Your objective:
Set down exactly, from the records below, the line with "exact ⟨by omega, hleg.1, hleg.2, rfl⟩" through the line with "(∃ i, decode", and nothing else.

Data shown:
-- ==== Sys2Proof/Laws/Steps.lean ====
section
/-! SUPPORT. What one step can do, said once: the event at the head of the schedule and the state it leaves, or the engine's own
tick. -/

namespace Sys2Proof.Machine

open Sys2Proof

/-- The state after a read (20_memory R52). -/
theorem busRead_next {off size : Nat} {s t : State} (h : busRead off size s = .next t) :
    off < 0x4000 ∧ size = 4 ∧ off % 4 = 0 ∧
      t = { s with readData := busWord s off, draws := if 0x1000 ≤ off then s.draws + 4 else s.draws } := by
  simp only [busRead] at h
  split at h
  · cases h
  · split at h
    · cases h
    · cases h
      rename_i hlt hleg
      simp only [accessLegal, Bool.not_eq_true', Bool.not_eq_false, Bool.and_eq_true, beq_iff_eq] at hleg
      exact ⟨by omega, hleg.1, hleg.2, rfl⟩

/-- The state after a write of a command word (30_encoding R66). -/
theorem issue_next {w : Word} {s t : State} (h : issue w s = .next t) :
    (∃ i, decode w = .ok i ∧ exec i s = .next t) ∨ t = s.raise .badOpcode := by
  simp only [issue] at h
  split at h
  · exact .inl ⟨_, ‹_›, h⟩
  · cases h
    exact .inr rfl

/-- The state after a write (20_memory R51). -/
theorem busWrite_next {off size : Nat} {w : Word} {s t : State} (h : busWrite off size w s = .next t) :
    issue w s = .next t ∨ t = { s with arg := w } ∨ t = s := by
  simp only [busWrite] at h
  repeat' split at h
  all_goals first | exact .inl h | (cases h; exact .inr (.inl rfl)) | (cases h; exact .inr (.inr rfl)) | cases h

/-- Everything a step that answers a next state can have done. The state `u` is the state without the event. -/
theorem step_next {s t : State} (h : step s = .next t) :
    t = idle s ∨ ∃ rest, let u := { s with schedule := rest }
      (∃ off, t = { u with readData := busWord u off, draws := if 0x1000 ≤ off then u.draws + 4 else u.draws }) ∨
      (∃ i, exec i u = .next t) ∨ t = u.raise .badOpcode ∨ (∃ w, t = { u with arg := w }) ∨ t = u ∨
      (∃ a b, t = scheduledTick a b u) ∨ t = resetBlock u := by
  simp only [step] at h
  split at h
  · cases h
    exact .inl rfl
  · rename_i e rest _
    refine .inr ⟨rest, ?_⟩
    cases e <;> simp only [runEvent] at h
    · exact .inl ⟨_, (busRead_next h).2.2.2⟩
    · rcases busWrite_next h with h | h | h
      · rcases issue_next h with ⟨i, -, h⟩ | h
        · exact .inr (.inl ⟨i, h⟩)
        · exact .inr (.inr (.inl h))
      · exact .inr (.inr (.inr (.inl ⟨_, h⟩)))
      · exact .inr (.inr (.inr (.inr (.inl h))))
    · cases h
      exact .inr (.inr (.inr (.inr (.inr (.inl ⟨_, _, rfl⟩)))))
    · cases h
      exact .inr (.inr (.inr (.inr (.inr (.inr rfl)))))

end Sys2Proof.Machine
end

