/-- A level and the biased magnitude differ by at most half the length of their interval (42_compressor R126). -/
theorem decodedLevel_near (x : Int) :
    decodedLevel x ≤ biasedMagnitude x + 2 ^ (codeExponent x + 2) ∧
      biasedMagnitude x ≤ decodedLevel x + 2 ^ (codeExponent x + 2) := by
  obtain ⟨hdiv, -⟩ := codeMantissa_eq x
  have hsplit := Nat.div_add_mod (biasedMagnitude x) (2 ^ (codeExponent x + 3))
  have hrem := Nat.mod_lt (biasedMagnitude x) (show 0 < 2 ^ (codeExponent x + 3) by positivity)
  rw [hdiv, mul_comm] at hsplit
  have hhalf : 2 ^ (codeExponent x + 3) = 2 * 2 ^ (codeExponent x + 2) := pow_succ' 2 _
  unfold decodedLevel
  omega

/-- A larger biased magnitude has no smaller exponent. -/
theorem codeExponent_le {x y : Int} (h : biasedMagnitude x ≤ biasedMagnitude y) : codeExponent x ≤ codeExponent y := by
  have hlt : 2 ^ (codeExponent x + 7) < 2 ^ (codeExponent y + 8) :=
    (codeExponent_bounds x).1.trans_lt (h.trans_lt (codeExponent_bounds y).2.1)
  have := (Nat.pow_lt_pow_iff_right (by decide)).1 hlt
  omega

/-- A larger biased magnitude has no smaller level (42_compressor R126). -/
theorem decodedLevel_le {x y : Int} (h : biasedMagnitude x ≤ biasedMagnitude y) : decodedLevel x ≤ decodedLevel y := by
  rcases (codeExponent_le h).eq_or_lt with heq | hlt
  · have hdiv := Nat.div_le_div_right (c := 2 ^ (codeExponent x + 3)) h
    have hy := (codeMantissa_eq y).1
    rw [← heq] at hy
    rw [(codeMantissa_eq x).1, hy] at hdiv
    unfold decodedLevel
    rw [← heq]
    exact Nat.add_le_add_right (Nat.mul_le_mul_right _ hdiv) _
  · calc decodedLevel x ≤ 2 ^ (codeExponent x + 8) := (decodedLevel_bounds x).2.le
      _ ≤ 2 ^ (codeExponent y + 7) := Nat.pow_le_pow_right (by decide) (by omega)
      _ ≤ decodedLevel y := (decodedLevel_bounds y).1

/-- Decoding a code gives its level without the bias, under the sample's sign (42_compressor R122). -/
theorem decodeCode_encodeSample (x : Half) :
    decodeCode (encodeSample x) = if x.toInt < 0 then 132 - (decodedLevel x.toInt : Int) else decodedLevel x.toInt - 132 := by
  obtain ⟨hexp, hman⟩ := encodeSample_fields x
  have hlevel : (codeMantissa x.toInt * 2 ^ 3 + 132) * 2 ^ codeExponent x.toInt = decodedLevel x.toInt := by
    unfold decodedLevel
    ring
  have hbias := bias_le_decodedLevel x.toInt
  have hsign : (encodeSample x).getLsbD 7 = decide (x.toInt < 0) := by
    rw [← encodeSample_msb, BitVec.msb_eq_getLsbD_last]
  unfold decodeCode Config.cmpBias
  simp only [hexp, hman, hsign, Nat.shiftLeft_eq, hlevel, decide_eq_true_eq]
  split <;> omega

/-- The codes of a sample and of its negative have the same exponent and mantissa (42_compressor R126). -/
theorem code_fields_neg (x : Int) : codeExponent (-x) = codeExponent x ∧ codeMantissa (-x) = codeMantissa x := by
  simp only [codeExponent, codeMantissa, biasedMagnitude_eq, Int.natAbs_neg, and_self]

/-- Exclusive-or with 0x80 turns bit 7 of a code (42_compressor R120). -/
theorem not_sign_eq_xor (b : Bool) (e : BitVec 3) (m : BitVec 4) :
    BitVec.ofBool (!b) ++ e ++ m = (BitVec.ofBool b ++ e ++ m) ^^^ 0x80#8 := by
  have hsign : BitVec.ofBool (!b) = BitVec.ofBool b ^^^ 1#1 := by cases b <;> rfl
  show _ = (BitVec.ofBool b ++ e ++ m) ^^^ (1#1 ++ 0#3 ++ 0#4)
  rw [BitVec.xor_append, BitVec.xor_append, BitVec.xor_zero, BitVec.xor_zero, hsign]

Result for this task:
      exact ⟨by omega, hleg.1, hleg.2, rfl⟩

/-- The state after a write of a command word (30_encoding R66). -/
theorem issue_next {w : Word} {s t : State} (h : issue w s = .next t) :
    (∃ i, decode w = .ok i ∧ exec i s = .next t) ∨ t = s.raise .badOpcode := by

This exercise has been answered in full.